Reproduce the listing verbatim through the line with "def Obligations.GameDayRequestsStartReportAndClear : Prop".

> [Material provided]:
----------------
/-- Game Day Start writes the whole record and fires what it makes due, on time, each firing with the start of its cue; Game Day
Get reports it; Game Day Clear Rewind clears the rewind mark. Each refusal is given in the order of its rule. That the replies
of Game Day Start and Game Day Clear Rewind leave the check out is the model's choice (log entry 34), and so are the start level 0
of loaded steps and the numbers in a CUE notice that is not ACTED (log entries 28 and 32). -/
def Obligations.GameDayRequestsStartReportAndClear : Prop :=
  (∀ (s : State) (tag : Byte) (start rollover cap : Nat), s.Serves (.gameDayStart tag start rollover cap) →
    let after := exec (.gameDayStart tag start rollover cap) s
    let index := gameDayIndex rollover s.now
    let inRange := start ≤ 999999 ∧ rollover ≤ 86399 ∧ 1 ≤ cap ∧ cap ≤ 65535
    let events := maskEnables s.link.mask .events
    (¬inRange → after = .next (s.replied 0x28 tag .badField .none)) ∧
    (inRange → s.supply.supply = .critical → after = .next (s.replied 0x28 tag .supplyCritical .none)) ∧
    (inRange → s.supply.supply ≠ .critical → s.backup.calendar.valid = false →
      after = .next (s.replied 0x28 tag .clockInvalid .none)) ∧
    (inRange → s.supply.supply ≠ .critical → s.backup.calendar.valid = true → ∃ t : State,
      after = .next (t.replied 0x28 tag .ok (.gameDay true start start index index rollover cap 0 false (some index) none)) ∧
      t.record = { valid := true, counter := start, start := start, highWater := index, startMark := index
                   rollover := rollover, cap := cap, forfeited := 0, rewind := false, checkMatches := true } ∧
      { t with backup := s.backup, link := s.link, voice := s.voice, rumble := s.rumble, cue := s.cue } = s ∧
      t.backup.calendar = s.backup.calendar ∧ t.store = s.store ∧ t.backup.powered = s.backup.powered ∧
      { t.link with notices := s.link.notices, tx := s.link.tx } = s.link ∧
      { t.link.notices with gameDay := s.link.notices.gameDay, events := s.link.notices.events
                            cue := s.link.notices.cue } = s.link.notices ∧
      s.FiringsStarted t (fun e => (s.entry e).state = .armed ∧ (s.entry e).Met t.record s.now) ∧
      ((∀ e, (s.entry e).state = .armed → (s.entry e).Met t.record s.now → (s.entry e).cue = none) →
        t.voice = s.voice ∧ t.rumble = s.rumble ∧ t.cue = s.cue ∧ t.link.notices.cue = s.link.notices.cue) ∧
      (maskEnables s.link.mask .gameDay = false → t.link.notices.gameDay = s.link.notices.gameDay) ∧
      (maskEnables s.link.mask .gameDay = true →
        t.link.notices.gameDay = some ⟨.started, true, start, index, index, start, 0, false⟩) ∧
      ∀ e,
        ((s.entry e).state = .armed → (s.entry e).Met t.record s.now →
          t.entry e = (s.entry e).afterFiring s.now false events) ∧
        (e ∈ t.link.notices.events ↔ e ∈ s.link.notices.events ∨
          events = true ∧ (s.entry e).state = .armed ∧ (s.entry e).Met t.record s.now) ∧
        ((s.entry e).state ≠ .armed ∨ ¬(s.entry e).Met t.record s.now → t.entry e = s.entry e))) ∧
  (∀ (s : State) (tag : Byte),
    let r := s.record
    (s.Serves (.gameDayGet tag) → exec (.gameDayGet tag) s = .next (s.replied 0x29 tag .ok (.gameDay r.valid r.counter r.start r.highWater r.startMark
      r.rollover r.cap r.forfeited r.rewind (some (gameDayIndex r.rollover s.now)) (some s.backup.calendar.valid)))) ∧
    (s.Serves (.gameDayClearRewind tag) →
     (s.supply.supply = .critical → exec (.gameDayClearRewind tag) s = .next (s.replied 0x2A tag .supplyCritical .none)) ∧
    (s.supply.supply ≠ .critical → r.valid = false →
      exec (.gameDayClearRewind tag) s = .next (s.replied 0x2A tag .noGameDays .none)) ∧
    (s.supply.supply ≠ .critical → r.valid = true → r.rewind = false →
      exec (.gameDayClearRewind tag) s = .next (s.replied 0x2A tag .nothingPending .none)) ∧
    (s.supply.supply ≠ .critical → r.valid = true → r.rewind = true →
      exec (.gameDayClearRewind tag) s = .next (({ s with backup := { s.backup with
        record := { r with rewind := false, checkMatches := true } } } : State).replied 0x2A tag .ok
        (.gameDay r.valid r.counter r.start r.highWater r.startMark r.rollover r.cap r.forfeited false none none)))))

/-- Event Set is refused in the order of R137, and otherwise arms the entry and judges it at once: an entry that is due fires on
time and, in the same step, has its cue started: with no such cue, queued, dropped, or acted with its outcomes. Event Set keeps the
fired-at instant that the entry held, the loaded steps of a start have start level 0, and a CUE notice carries its two numbers with
every outcome (the model's choices, log entries 18, 28 and 32). -/
def Obligations.EventSetArmsAndJudgesAnEntry : Prop :=
  (∀ (s : State) (tag : Byte) (e : Fin 16) (fields : TriggerFields) (trigger : Trigger) (cue : Option (Fin 8)) (q : Bool),
    s.Serves (.eventSet tag e.val fields (cue.map Fin.val) (.is q)) →
    trigger.SpelledBy fields →
    let after := exec (.eventSet tag e.val fields (cue.map Fin.val) (.is q)) s
    let due : Due := match trigger with | .daily time => nextOccurrence time s.now | _ => .absent
    let x : EventEntry := { s.entry e with state := .armed, trigger := trigger, due := due, cue := cue.map Fin.val
                                           quantize := q, late := false }
    let open' := match trigger with | .gameDay _ => s.record.valid | _ => s.backup.calendar.valid
    let events := maskEnables s.link.mask .events
    ((s.entry e).state = .fired → after = .next (s.replied 0x2B tag .busy .none)) ∧
    ((s.entry e).state ≠ .fired → s.supply.supply = .critical → after = .next (s.replied 0x2B tag .supplyCritical .none)) ∧
    ((s.entry e).state ≠ .fired → s.supply.supply ≠ .critical → open' = false → after = .next (s.replied 0x2B tag
      (match trigger with | .gameDay _ => .noGameDays | _ => .clockInvalid) .none)) ∧
    ((s.entry e).state ≠ .fired → s.supply.supply ≠ .critical → open' = true → ¬x.Met s.record s.now →
      after = .next (({ s with backup := { s.backup with events := s.backup.events.set e x } } : State).replied
        0x2B tag .ok (.eventEntry x))) ∧
    ((s.entry e).state ≠ .fired → s.supply.supply ≠ .critical → open' = true → x.Met s.record s.now → ∃ t : State,
      after = .next (t.replied 0x2B tag .ok (.eventEntry (x.afterFiring s.now false events))) ∧
      t.backup = { s.backup with events := s.backup.events.set e (x.afterFiring s.now false events) } ∧
      t.link.replies = s.link.replies ∧ (events = true → e ∈ t.link.notices.events) ∧
      (cue = none → { t with backup := s.backup, link := s.link } = s) ∧
      (∀ c, cue = some c → s.cue.table.get c = none → { t with backup := s.backup, link := s.link } = s ∧
        (maskEnables s.link.mask .cue = true → t.link.notices.cue = some ⟨.noCue, c.val, e.val⟩)) ∧
      (∀ c d, cue = some c → s.cue.table.get c = some d → q = true → s.cue.starts.length < 4 →
        { t with backup := s.backup, link := s.link, cue := s.cue } = s ∧
        t.cue = { s.cue with starts := s.cue.starts ++ [⟨c, .event e.val⟩] }) ∧
      (∀ c d, cue = some c → s.cue.table.get c = some d → q = true → 4 ≤ s.cue.starts.length →
        { t with backup := s.backup, link := s.link } = s ∧
        (maskEnables s.link.mask .cue = true → t.link.notices.cue = some ⟨.dropped, c.val, e.val⟩)) ∧
      (∀ c d, cue = some c → s.cue.table.get c = some d → q = false → ∃ (sound : SoundOutcome) (rumble : RumbleOutcome),
        { t with backup := s.backup, link := s.link, voice := s.voice, rumble := s.rumble, cue := s.cue } = s ∧
        s.StartActed t c d sound rumble ∧
        (maskEnables s.link.mask .cue = true → t.link.notices.cue = some ⟨.acted sound rumble, c.val, e.val⟩)))) ∧
  (∀ (s : State) (tag : Byte) (entry : Nat) (fields : TriggerFields) (cue : Option Nat) (q : Coded Bool),
    s.Serves (.eventSet tag entry fields cue q) →
    16 ≤ entry ∨ fields = .other ∨ q = .other ∨ (∃ c ∈ cue, 7 < c) ∨ (∃ n, fields = .gameDay n ∧ 1073048 < n) ∨
      (∃ d, fields = .dateTime d ∧ d.ok = false) ∨ (∃ h m n, fields = .daily h m n ∧ (23 < h ∨ 59 < m ∨ 59 < n)) →
    exec (.eventSet tag entry fields cue q) s = .next (s.replied 0x2B tag .badField .none))

/-- Event Clear frees an entry that is not FREE and takes it out of the EVENTS set and of the frame that carries it; Event
List reports the table. -/
def Obligations.EventClearFreesAnEntryAndListReports : Prop :=
  (∀ (s : State) (tag : Byte),
    (s.Serves (.eventList tag) →
      exec (.eventList tag) s = .next (s.replied 0x2D tag .ok (.eventList s.backup.events))) ∧
    ∀ entry, 16 ≤ entry → s.Serves (.eventClear tag entry) →
      exec (.eventClear tag entry) s = .next (s.replied 0x2C tag .badField .none)) ∧
  (∀ (s : State) (tag : Byte) (e : Fin 16), s.Serves (.eventClear tag e.val) →
    let after := exec (.eventClear tag e.val) s
    (s.supply.supply = .critical → after = .next (s.replied 0x2C tag .supplyCritical .none)) ∧
    (s.supply.supply ≠ .critical → (s.entry e).state = .free → after = .next (s.replied 0x2C tag .nothingPending .none)) ∧
    (s.supply.supply ≠ .critical → (s.entry e).state ≠ .free → ∃ t : State,
      after = .next (t.replied 0x2C tag .ok .none) ∧ { t with backup := s.backup, link := s.link } = s ∧
      t.backup = { s.backup with events := s.backup.events.set e .freed } ∧
      { t.link with notices := s.link.notices, tx := s.link.tx } = s.link ∧
      t.link.notices = { s.link.notices with events := s.link.notices.events.filter fun x => x ≠ e } ∧
      e.val ∉ actingEntries t.link.tx ∧
      ∀ k, k ≠ e.val → (k ∈ actingEntries t.link.tx ↔ k ∈ actingEntries s.link.tx)))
----------------
> [Written solution]:
/-- Game Day Start writes the whole record and fires what it makes due, on time, each firing with the start of its cue; Game Day
Get reports it; Game Day Clear Rewind clears the rewind mark. Each refusal is given in the order of its rule. That the replies
of Game Day Start and Game Day Clear Rewind leave the check out is the model's choice (log entry 34), and so are the start level 0
of loaded steps and the numbers in a CUE notice that is not ACTED (log entries 28 and 32). -/
def Obligations.GameDayRequestsStartReportAndClear : Prop :=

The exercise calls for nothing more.